Try it:
Provide the count of lines below where "starts" occurs, with no other output.

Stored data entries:

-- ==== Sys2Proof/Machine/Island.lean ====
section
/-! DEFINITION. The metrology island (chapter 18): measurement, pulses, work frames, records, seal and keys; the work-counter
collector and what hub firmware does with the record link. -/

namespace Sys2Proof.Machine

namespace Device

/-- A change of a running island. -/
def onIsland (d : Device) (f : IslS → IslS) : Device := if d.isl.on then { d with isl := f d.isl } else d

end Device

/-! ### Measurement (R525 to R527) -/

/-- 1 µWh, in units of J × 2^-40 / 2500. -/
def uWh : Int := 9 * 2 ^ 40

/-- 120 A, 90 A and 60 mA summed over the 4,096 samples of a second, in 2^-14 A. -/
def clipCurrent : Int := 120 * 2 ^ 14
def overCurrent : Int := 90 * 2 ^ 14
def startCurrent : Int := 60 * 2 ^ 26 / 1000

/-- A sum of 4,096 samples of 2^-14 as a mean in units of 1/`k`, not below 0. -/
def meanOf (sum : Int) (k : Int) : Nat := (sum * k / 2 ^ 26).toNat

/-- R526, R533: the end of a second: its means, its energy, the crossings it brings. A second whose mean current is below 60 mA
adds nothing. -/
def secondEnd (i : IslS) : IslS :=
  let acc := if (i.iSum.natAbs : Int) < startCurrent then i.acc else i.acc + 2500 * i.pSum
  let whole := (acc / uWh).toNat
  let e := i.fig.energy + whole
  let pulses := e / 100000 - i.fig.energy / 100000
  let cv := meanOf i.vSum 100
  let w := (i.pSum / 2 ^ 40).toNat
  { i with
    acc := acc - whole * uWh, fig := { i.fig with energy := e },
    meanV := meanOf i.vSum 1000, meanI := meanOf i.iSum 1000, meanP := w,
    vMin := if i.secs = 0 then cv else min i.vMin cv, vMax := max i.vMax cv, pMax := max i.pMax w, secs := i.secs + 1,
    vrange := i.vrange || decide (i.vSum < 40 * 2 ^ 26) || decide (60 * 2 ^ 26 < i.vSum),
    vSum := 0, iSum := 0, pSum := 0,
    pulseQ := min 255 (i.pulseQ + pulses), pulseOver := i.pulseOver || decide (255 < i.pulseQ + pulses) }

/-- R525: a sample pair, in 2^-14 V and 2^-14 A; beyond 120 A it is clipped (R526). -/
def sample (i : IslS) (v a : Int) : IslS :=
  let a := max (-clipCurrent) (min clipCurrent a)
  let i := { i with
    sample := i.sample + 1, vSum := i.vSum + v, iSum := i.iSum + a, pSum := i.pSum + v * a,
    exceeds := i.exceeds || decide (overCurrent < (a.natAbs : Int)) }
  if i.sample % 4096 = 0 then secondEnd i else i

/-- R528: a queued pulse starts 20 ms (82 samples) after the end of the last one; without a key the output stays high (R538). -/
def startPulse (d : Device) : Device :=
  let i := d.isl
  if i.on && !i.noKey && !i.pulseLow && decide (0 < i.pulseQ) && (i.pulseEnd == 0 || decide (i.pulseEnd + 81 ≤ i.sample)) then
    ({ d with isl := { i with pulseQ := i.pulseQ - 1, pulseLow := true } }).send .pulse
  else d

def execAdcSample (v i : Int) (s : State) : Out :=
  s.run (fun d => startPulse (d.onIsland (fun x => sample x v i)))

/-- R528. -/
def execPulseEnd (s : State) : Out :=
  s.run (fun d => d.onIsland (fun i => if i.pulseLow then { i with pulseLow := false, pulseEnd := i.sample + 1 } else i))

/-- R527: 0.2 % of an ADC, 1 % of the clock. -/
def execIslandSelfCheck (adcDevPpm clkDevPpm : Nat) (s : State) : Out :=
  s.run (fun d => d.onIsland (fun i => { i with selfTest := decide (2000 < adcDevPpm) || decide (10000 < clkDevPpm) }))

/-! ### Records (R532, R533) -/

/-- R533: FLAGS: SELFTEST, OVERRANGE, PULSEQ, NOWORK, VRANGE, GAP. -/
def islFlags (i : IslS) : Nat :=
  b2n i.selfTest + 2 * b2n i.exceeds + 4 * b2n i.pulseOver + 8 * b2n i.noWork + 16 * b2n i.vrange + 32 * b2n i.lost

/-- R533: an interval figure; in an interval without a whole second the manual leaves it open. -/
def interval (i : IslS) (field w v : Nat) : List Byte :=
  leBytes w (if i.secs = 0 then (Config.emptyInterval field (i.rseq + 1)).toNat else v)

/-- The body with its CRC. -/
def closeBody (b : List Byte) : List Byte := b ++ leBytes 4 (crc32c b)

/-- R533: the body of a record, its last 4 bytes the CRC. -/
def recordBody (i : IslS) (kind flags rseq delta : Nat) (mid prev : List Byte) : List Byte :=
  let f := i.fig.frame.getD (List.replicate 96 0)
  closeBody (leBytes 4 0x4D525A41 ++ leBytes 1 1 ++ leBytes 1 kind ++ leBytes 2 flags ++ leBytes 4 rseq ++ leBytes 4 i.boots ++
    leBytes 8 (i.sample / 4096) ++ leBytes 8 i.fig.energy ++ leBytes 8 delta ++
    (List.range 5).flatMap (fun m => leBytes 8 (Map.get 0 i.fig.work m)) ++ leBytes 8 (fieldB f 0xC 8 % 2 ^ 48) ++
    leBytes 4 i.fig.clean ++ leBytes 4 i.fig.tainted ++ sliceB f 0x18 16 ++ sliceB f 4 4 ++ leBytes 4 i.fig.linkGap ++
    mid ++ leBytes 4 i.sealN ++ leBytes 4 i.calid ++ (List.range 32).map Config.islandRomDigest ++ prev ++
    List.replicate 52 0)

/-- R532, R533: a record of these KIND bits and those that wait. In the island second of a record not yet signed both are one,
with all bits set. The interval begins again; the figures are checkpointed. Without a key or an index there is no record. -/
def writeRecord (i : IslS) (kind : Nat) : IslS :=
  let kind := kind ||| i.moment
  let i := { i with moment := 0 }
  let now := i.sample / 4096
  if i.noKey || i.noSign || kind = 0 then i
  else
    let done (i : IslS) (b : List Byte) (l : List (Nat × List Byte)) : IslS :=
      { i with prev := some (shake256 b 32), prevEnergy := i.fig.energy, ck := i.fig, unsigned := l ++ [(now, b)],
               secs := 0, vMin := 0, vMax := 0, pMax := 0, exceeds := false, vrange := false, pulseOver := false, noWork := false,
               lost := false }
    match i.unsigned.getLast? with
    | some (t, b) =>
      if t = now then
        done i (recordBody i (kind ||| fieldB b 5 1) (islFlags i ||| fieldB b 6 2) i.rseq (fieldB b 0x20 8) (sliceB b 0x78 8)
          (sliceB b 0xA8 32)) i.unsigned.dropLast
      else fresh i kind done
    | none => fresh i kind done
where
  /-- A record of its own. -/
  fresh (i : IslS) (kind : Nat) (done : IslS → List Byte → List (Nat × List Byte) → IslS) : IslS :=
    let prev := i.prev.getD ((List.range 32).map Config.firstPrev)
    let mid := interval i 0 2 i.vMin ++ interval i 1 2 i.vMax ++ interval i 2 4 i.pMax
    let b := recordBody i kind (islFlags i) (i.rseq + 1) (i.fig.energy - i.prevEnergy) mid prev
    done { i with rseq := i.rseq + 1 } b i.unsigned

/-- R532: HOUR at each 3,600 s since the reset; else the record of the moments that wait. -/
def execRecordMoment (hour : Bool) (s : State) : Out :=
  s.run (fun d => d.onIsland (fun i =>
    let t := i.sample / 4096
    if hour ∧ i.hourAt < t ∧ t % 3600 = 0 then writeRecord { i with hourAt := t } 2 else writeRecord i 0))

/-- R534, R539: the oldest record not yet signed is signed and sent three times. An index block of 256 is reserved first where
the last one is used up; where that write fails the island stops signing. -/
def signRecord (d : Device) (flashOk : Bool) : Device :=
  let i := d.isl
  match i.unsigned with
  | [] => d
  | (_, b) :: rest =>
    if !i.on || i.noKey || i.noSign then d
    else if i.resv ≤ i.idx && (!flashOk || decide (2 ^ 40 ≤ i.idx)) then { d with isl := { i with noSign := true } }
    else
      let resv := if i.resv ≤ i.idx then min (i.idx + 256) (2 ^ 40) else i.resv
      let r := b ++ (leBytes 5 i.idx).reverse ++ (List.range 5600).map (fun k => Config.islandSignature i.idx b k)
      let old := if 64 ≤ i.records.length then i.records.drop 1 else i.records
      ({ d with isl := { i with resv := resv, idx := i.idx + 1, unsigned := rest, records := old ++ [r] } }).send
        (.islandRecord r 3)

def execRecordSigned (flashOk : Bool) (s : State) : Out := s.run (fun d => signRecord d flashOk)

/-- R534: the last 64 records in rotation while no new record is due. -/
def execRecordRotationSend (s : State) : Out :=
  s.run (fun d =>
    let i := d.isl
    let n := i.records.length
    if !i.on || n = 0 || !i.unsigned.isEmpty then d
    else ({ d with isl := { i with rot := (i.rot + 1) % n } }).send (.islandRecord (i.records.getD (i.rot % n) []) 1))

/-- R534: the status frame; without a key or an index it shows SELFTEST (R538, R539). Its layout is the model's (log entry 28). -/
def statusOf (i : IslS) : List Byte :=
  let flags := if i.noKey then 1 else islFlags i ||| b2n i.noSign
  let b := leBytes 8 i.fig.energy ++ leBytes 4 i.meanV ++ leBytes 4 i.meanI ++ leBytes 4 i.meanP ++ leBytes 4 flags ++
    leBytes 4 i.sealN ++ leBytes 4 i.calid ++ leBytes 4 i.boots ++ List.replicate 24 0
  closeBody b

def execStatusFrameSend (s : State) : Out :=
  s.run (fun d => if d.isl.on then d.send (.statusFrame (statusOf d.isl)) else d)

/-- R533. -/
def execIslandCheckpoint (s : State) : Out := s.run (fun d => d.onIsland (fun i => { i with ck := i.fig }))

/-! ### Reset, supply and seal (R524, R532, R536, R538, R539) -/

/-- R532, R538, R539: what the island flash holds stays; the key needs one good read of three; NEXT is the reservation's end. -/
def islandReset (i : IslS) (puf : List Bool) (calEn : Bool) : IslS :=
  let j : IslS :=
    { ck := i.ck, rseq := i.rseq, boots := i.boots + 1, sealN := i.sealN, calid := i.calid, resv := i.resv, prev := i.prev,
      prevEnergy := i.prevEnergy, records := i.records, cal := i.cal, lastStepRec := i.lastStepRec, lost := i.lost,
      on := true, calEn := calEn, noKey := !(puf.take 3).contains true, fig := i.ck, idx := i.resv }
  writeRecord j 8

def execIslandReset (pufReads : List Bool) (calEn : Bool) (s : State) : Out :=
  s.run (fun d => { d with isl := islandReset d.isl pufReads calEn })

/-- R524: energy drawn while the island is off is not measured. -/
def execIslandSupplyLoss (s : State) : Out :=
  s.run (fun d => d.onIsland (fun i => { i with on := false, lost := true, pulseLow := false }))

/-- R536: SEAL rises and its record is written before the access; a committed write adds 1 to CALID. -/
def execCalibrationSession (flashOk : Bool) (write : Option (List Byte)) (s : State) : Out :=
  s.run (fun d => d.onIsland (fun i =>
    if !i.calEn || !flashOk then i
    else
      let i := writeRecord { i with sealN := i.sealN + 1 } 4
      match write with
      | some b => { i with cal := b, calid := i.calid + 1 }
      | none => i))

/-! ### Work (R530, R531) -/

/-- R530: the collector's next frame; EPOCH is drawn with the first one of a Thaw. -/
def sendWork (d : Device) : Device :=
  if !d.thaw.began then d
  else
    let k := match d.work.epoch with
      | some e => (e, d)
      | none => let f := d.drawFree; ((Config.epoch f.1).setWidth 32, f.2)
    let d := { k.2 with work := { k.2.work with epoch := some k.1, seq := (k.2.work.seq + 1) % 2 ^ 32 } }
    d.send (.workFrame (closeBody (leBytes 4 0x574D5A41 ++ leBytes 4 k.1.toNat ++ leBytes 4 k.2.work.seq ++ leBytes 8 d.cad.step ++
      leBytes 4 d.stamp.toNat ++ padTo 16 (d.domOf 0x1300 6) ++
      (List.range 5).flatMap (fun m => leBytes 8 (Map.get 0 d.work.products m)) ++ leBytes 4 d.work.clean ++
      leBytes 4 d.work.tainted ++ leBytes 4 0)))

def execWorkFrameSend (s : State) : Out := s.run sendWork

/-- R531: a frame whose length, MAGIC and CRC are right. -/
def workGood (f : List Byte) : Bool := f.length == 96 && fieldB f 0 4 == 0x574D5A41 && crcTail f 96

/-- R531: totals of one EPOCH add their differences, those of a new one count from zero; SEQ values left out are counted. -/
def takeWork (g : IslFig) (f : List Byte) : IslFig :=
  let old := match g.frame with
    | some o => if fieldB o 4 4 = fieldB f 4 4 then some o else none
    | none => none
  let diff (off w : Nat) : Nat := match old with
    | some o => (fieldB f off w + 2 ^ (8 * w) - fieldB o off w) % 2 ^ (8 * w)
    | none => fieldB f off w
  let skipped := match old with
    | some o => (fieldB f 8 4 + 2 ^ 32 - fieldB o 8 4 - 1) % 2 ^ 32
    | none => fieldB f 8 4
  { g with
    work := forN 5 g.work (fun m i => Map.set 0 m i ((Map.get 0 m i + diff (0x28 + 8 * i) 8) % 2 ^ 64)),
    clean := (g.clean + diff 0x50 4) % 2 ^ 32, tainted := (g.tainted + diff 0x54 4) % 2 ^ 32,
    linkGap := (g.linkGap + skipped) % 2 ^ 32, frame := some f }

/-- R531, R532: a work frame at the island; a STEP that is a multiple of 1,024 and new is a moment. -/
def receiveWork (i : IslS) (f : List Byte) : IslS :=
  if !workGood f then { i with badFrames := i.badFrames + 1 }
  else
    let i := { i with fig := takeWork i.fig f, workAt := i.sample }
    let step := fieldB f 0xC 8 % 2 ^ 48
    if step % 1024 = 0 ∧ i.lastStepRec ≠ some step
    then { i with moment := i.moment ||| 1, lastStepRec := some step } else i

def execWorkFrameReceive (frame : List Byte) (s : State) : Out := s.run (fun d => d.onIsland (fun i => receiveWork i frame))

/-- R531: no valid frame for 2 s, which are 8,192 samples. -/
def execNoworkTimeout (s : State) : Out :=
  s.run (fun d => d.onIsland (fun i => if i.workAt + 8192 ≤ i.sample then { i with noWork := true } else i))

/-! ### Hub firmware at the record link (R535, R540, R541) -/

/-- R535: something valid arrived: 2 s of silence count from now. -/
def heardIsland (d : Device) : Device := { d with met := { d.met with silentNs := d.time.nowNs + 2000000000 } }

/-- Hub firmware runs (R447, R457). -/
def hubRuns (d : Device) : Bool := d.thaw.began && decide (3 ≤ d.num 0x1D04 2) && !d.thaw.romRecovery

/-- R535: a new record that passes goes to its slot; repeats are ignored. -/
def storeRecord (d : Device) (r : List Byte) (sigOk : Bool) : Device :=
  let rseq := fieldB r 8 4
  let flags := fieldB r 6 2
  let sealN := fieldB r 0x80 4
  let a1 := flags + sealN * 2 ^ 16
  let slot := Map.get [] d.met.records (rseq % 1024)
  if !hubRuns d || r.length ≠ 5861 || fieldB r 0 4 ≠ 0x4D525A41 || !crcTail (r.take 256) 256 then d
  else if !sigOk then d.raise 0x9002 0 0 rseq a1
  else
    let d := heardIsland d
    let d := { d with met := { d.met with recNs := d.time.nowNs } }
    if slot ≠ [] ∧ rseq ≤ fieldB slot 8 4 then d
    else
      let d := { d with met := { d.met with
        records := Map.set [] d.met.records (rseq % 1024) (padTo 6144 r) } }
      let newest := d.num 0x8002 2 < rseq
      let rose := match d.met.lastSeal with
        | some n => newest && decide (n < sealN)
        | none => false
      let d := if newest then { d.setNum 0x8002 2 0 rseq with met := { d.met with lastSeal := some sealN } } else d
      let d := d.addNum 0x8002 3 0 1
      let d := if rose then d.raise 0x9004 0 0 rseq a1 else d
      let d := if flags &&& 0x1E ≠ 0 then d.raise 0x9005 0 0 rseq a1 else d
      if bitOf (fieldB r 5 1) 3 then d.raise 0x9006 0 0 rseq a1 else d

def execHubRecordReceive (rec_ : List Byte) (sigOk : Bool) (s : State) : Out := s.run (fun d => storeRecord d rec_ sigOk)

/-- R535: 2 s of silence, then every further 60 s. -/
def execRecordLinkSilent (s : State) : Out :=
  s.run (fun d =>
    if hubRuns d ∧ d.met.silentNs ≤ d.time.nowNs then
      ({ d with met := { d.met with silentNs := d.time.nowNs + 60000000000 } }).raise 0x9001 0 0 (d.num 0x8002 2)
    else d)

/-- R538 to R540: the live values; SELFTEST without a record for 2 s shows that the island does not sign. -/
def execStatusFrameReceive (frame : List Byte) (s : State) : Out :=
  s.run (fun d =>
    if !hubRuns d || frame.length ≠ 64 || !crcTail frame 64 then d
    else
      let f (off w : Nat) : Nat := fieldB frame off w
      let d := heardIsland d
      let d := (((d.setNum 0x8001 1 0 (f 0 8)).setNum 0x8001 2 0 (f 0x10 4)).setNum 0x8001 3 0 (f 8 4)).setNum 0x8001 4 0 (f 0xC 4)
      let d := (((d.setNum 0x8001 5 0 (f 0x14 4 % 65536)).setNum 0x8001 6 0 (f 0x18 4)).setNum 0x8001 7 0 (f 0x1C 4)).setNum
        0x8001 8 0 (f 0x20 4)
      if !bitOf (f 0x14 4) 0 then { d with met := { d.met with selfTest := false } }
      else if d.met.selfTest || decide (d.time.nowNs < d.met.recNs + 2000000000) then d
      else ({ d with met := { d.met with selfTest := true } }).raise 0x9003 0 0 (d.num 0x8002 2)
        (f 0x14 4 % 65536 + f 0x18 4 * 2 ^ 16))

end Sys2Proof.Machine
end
...
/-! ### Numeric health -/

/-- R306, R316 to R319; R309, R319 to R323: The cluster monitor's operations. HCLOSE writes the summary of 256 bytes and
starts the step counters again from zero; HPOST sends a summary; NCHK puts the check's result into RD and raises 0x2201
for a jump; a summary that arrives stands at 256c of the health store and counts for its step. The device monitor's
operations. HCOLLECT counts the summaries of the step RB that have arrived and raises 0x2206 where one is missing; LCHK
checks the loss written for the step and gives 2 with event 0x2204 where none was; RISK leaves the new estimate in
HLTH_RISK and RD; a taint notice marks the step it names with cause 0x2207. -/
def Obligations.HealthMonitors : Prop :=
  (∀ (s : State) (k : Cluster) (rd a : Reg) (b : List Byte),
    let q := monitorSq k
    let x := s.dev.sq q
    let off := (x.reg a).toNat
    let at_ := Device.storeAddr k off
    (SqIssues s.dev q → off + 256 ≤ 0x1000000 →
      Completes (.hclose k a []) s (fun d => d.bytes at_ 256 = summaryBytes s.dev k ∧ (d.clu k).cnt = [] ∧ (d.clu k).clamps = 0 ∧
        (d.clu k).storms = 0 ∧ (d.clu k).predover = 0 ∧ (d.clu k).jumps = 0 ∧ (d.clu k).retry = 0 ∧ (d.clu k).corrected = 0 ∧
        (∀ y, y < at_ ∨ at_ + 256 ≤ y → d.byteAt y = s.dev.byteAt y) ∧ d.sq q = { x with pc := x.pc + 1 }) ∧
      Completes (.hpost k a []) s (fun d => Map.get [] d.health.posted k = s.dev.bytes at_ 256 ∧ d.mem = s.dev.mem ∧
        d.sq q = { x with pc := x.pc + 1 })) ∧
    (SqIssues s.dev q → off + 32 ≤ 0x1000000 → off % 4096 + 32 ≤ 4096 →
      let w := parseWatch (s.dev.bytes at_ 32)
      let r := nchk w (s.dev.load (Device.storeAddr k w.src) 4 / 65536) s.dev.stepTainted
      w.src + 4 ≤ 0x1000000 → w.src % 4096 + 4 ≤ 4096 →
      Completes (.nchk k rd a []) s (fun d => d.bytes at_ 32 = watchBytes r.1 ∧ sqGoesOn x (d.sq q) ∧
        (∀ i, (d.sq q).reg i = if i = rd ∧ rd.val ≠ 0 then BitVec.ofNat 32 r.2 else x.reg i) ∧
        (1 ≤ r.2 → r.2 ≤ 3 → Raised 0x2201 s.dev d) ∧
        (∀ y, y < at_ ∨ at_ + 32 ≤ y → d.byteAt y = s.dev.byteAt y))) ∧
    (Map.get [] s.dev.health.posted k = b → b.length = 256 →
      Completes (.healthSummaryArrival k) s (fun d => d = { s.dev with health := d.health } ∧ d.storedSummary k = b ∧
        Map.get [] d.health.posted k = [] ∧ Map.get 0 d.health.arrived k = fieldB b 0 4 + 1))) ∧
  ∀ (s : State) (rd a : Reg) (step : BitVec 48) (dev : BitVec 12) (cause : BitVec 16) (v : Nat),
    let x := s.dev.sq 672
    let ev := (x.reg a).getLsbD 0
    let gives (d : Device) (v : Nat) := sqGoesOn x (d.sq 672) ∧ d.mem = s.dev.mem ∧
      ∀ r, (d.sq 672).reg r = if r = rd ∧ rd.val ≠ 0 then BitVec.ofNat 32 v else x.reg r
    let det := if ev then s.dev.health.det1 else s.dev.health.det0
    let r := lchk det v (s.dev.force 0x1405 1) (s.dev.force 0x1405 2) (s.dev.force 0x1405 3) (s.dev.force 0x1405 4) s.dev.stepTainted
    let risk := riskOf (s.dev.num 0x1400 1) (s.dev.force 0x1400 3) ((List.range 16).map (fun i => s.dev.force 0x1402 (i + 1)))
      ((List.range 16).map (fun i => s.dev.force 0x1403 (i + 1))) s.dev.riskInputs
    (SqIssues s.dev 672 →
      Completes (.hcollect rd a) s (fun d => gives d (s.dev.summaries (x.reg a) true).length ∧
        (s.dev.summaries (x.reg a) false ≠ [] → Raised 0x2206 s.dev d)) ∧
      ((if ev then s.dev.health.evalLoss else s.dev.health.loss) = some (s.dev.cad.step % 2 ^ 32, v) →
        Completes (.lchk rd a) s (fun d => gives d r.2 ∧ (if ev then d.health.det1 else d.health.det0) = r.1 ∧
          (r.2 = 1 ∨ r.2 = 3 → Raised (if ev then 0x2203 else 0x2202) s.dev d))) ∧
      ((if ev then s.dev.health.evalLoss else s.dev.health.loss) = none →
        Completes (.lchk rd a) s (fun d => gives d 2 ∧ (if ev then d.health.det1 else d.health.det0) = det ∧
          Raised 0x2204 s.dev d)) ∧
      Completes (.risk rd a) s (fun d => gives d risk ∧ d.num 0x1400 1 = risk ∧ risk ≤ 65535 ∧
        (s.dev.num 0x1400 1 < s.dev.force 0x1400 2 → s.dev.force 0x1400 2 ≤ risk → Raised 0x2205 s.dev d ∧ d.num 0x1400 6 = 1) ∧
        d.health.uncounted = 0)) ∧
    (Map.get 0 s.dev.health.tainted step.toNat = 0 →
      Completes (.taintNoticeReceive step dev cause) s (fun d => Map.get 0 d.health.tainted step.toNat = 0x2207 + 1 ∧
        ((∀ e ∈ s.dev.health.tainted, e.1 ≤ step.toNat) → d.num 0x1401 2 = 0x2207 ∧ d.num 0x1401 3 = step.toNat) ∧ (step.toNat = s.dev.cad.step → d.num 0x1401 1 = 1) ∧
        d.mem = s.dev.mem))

Solved problem:
2